German literary scholar, management consultant and political consultant

Gertrud Höhler (born 10 January 1941) is a German literary scholar, management consultant and political consultant.

==Early life==
Höhler was born in Wuppertal, Germany, and is the second of four children of parish priest Heinrich Höhler (1907–1995) and his wife Helene, daughter of the theologian Fritz Horn. The German cardiologist Mia Helene Höhler (1939–2020) was her sister; the German architect Ernst Höhler (1942–2019) was her brother.

Höhler graduated from high school in Wuppertal. She then studied literature studies and art history in Bonn, Berlin, Zurich and Mannheim from 1960 to 1966. Her studies were supported by a scholarship from the German Academic Scholarship Foundation. In 1967 she was awarded her doctorate with a thesis on Unruhige Gäste. Das Bibelzitat in Wilhelm Raabes Roman (The Biblical Quotation in Wilhelm Raabe's Novel Unruhige Gäste), and worked at the University of Mannheim.

== Career ==
In 1972, at the age of 31, Höhler was appointed to the founding senate of the University of Paderborn as an academic councilor.

From 1976 to 1993, Höhler was Professor of German Studies and General Literature Studies at the University of Paderborn. In 1993, she resigned her professorship in Paderborn to work as a freelance publicist and management consultant. In addition, Höhler was a Fellow of the Berlin Institute for Advanced Study as well as a member of the Senate of the Fraunhofer Society.

From 1987 to 1989, Höhler was a consultant to Alfred Herrhausen, the chairman of the board of Deutsche Bank.

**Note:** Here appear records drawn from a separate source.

-- ==== Sys2Proof/Safety.lean ====
section
/-!
DEFINITION. What counts as a safe run, in the terms the statements use: the canonical form of what State holds sparsely,
the invariant that every step keeps, and what a step may do to the parts of State that no command owns.
-/

namespace Sys2Proof

/-! ## The commands that may begin a frame -/

/-- The commands that may move the frame number: the two kinds of tick, and those that can end in a device reset (R477). -/
def Instr.mayTick : Instr → Bool
  | .tick | .flywheelTick | .powerOn | .pwrgdDeassert | .perstAssert | .bootReset | .stepWatchdogExpiry _ | .safelightWatchdogExpiry _ _ | .activateReset | .stepRom _ _
  | .stepSettings _ _ | .stepImage _ _ | .stepClocks _ _ _ | .stepFlash _ _ _ | .stepHost _ _ | .stepTiles _ _ _ | .stepStacks _ _ _ _ _ _ _
  | .stepMesh _ _ _ _ | .stepCores _ _ _ | .stepLinks _ _ | .stepShutter _ _ | .stepPlate _ _ | .stepReady _ _ _ => true
  | _ => false

end Sys2Proof

namespace Sys2Proof.Machine

open Sys2Proof

/-- The memory is in its canonical form: rising addresses, and no entry that says what an unlisted one reads as. -/
def Mem.wf (m : Mem) : Bool :=
  NatMap.wf 0#8 m.bytes && NatMap.wf false m.poisoned && NatMap.wf 0 m.flips && NatMap.wf [] m.wc

/-- The stored registers of control space and of the partition pages are in their canonical form. -/
def State.regsWf (s : State) : Bool := NatMap.wf 0#32 s.regs

/-- The invariant of the block: memory and registers are in canonical form, and every command that waits is well
formed. -/
def State.Inv (s : State) : Prop :=
  s.mem.wf = true ∧ s.regsWf = true ∧ s.pending.all Instr.wf = true

/-- A step is safe where it ends in a next state, with the queue that follows and the invariant kept: no command of this
device ends a run. -/
def SafeStep (s : State) : Prop := ∃ t, step s = .next t ∧ t.pending = s.pending.tail ∧ (s.Inv → t.Inv)

/-! ## The paths that are served -/

/-- The PF's writes to a block of control space take effect (R436, R482, R524): `kind` is 0 for the blocks always served,
1 for PLATE and 2 for the rest. -/
def State.pfServes (s : State) (kind : Nat) : Prop :=
  s.host.en = true ∧ (kind = 0 ∨ (s.boot.ready = true ∧ s.err.fatal = false ∧ (kind = 1 ∨ s.host.serviceReason = 0)))

/-- A partition's page is there, served, defined, and its session is open (R433, R437, R454). -/
def State.pageOpen (s : State) (p : Nat) : Prop :=
  s.vfThere p = true ∧ s.vfServed p = true ∧ s.pageDefined p = true ∧ s.sessionOpen p = true

/-- Safelight's firmware hears a sound message of a partner it does not ignore (R482, R536, R537). -/
def State.hears (s : State) (q : Ask) : Prop :=
  s.boot.held = false ∧ s.boot.halted = false ∧ (s.advance q.t).ignoring q.partner = false ∧ q.packet = 0 ∧ s.mgmt.up = true

/-- The message comes, authentic, inside the live management session `x` (R459). -/
def State.inLive (s : State) (q : Ask) (x : MSess) : Prop :=
  s.hears q ∧ q.session ≠ 0 ∧ q.auth = true ∧ s.mgmtSession q = some x ∧ x.live = true

/-! ## Boot -/

/-- Boot step `n` is in progress at time `t`, and its watchdog has not expired (R479, R480). -/
def State.inStep (s : State) (n t : Nat) : Prop :=
  s.boot.held = false ∧ s.boot.halted = false ∧ s.boot.ready = false ∧ s.boot.step = n ∧ t ≤ s.boot.since + stepMax n * cyclesPerMs

/-! ## Routes -/

/-- The device one step in a direction (R74, R415). -/
def SysSec.neighbour (y : SysSec) (here dir : Nat) : Nat :=
  let step := fun (i a n : Nat) => if (dir - 1) / 2 ≠ i then a else if dir % 2 = 1 then (a + 1) % n else (a + n - 1) % n
  step 0 (here % y.dimX) y.dimX + y.dimX * step 1 (here / y.dimX % y.dimY) y.dimY
    + y.dimX * y.dimY * step 2 (here / (y.dimX * y.dimY)) y.dimZ

/-- The steps between two devices by the shorter way round each ring (R415). -/
def SysSec.distance (y : SysSec) (a b : Nat) : Nat :=
  let ring := fun (a b n : Nat) => min ((b + n - a) % n) (n - (b + n - a) % n)
  ring (a % y.dimX) (b % y.dimX) y.dimX + ring (a / y.dimX % y.dimY) (b / y.dimX % y.dimY) y.dimY
    + ring (a / (y.dimX * y.dimY)) (b / (y.dimX * y.dimY)) y.dimZ

/-! ## A core that executes -/

/-- Core `c` runs a kernel, waits for nothing, and its PC lies in the kernel store, aligned (R118, R279). -/
def State.ready (s : State) (c : Nat) : Prop :=
  (s.core c).canExecute = true ∧ (s.core c).ctl.pc.toNat % 4 = 0 ∧ (s.core c).ctl.pc.toNat < 2 ^ 18

/-- The instruction stands in no delay slot, or in that of a branch or jump (R121): not of a GATE, RETG or RETE. -/
def CoreCtl.plain (k : CoreCtl) : Prop := ∀ d, k.delay = some d → d.act = .plain ∧ d.gateSlot = false

/-- Where a core goes on after an instruction that is no transfer: from a delay slot at the transfer's target, else at the
next word (R121). -/
def CoreCtl.nextPc (k : CoreCtl) : Dword := match k.delay with
  | some d => BitVec.ofNat 64 d.target
  | none => k.pc + 4

/-- A core that may execute an instruction that is no transfer. -/
def State.executes (s : State) (c : Nat) : Prop := s.ready c ∧ (s.core c).ctl.plain

/-- A core that may execute a transfer: its PC is in no delay slot (R122). -/
def State.transfers (s : State) (c : Nat) : Prop := s.ready c ∧ (s.core c).ctl.delay = none

/-- `t` is `u` after core `c` has gone on past one instruction, and nothing else of the device has changed. -/
structure Advanced (u t : State) (c : Nat) : Prop where
  device : t = { u with cores := t.cores }
  others : ∀ d, d ≠ c → t.core d = u.core d
  pc : (t.core c).ctl.pc = (u.core c).ctl.nextPc
  slot : (t.core c).ctl.delay = none
  regs : (t.core c).regs = (u.core c).regs
  level : (t.core c).ctl.priv = (u.core c).ctl.priv ∧ (t.core c).ctl.ie = (u.core c).ctl.ie
  flags : (t.core c).ctl.fflags = (u.core c).ctl.fflags ∧ (t.core c).ctl.vstat = (u.core c).ctl.vstat
  written : (t.core c).ctl.mode = (u.core c).ctl.mode ∧ (t.core c).ctl.vshape = (u.core c).ctl.vshape
  sync : (t.core c).sr = (u.core c).sr ∧ (t.core c).sre = (u.core c).sre ∧ (t.core c).bank = (u.core c).bank
  events : (t.core c).even = (u.core c).even ∧ (t.core c).ctl.evpend = (u.core c).ctl.evpend ∧ (t.core c).ssp = (u.core c).ssp
  stores : (t.core c).sb = (u.core c).sb
  caches : (t.core c).l1d = (u.core c).l1d ∧ (t.core c).ic = (u.core c).ic ∧ (t.core c).btb = (u.core c).btb
  runs : (t.core c).run = (u.core c).run ∧ (t.core c).kernel = (u.core c).kernel
  retired : NatMap.get 0 (t.core c).perf 0x301 = NatMap.get 0 (u.core c).perf 0x301 + 1
  counters : ∀ n, n ≠ 0x301 → NatMap.get 0 (t.core c).perf n = NatMap.get 0 (u.core c).perf n

/-- `t` is `u` after core `c` has executed a transfer, with `d` for what its delay slot leads to (R121): nothing else of the
device has changed. -/
structure Transferred (u t : State) (c : Nat) (d : Delay) : Prop where
  device : t = { u with cores := t.cores }
  others : ∀ e, e ≠ c → t.core e = u.core e
  pc : (t.core c).ctl.pc = (u.core c).ctl.pc + 4
  goes : (t.core c).ctl.delay = some d
  regs : (t.core c).regs = (u.core c).regs
  level : (t.core c).ctl.priv = (u.core c).ctl.priv ∧ (t.core c).ctl.ie = (u.core c).ctl.ie
  flags : (t.core c).ctl.fflags = (u.core c).ctl.fflags ∧ (t.core c).ctl.vstat = (u.core c).ctl.vstat
  stores : (t.core c).sb = (u.core c).sb
  runs : (t.core c).run = (u.core c).run ∧ (t.core c).kernel = (u.core c).kernel
  retired : NatMap.get 0 (t.core c).perf 0x301 = NatMap.get 0 (u.core c).perf 0x301 + 1

/-- Command `i` completes in `s`: it answers a next state, which is `u` with core `c` gone on past one instruction. -/
def CompletesAs (i : Instr) (s u : State) (c : Nat) : Prop := ∃ t, exec i s = .next t ∧ Advanced u t c

/-- Command `i` transfers control in `s`: it answers a next state, which is `u` with `d` to come after the delay slot. -/
def TransfersAs (i : Instr) (s u : State) (c : Nat) (d : Delay) : Prop := ∃ t, exec i s = .next t ∧ Transferred u t c d

/-- Command `i` of core `c` raises `f` in `s`: it answers the state in which the core has entered that exception (R224), or
stopped as R224 says. -/
def Raises (i : Instr) (s : State) (c : Nat) (f : FaultInfo) : Prop := exec i s = .next ((s.endRemote c).faultAt c f)

end Sys2Proof.Machine
end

In addition, Carl Hahn engaged her as a consultant for Volkswagen. While working for Deutsche Bank, she served as a consultant for other associations and companies and was on leave from her professorial duties.

Höhler also consulted, among others, for the British company Grand Metropolitan, the Swiss insurance holding company Bâloise, the chemical company Ciba and the engineering company Georg Fischer.

Höhler gained international fame through numerous publications as well as media appearances in which she took a stand on current political and economic issues. She also became known to the public for her political consulting activities, such as for Thuringia's Minister President Dieter Althaus and German Chancellor Helmut Kohl.

Höhler is a member of the CDU. In the 1980s, she was considered several times as a candidate for a federal ministerial office in Kohl's cabinets, including the office of Federal Minister for Youth, Family and Health. From 1986 to 1993, Höhler was a member of the Advisory Council to the Federal Ministry of Defence on Issues of Inner Leadership.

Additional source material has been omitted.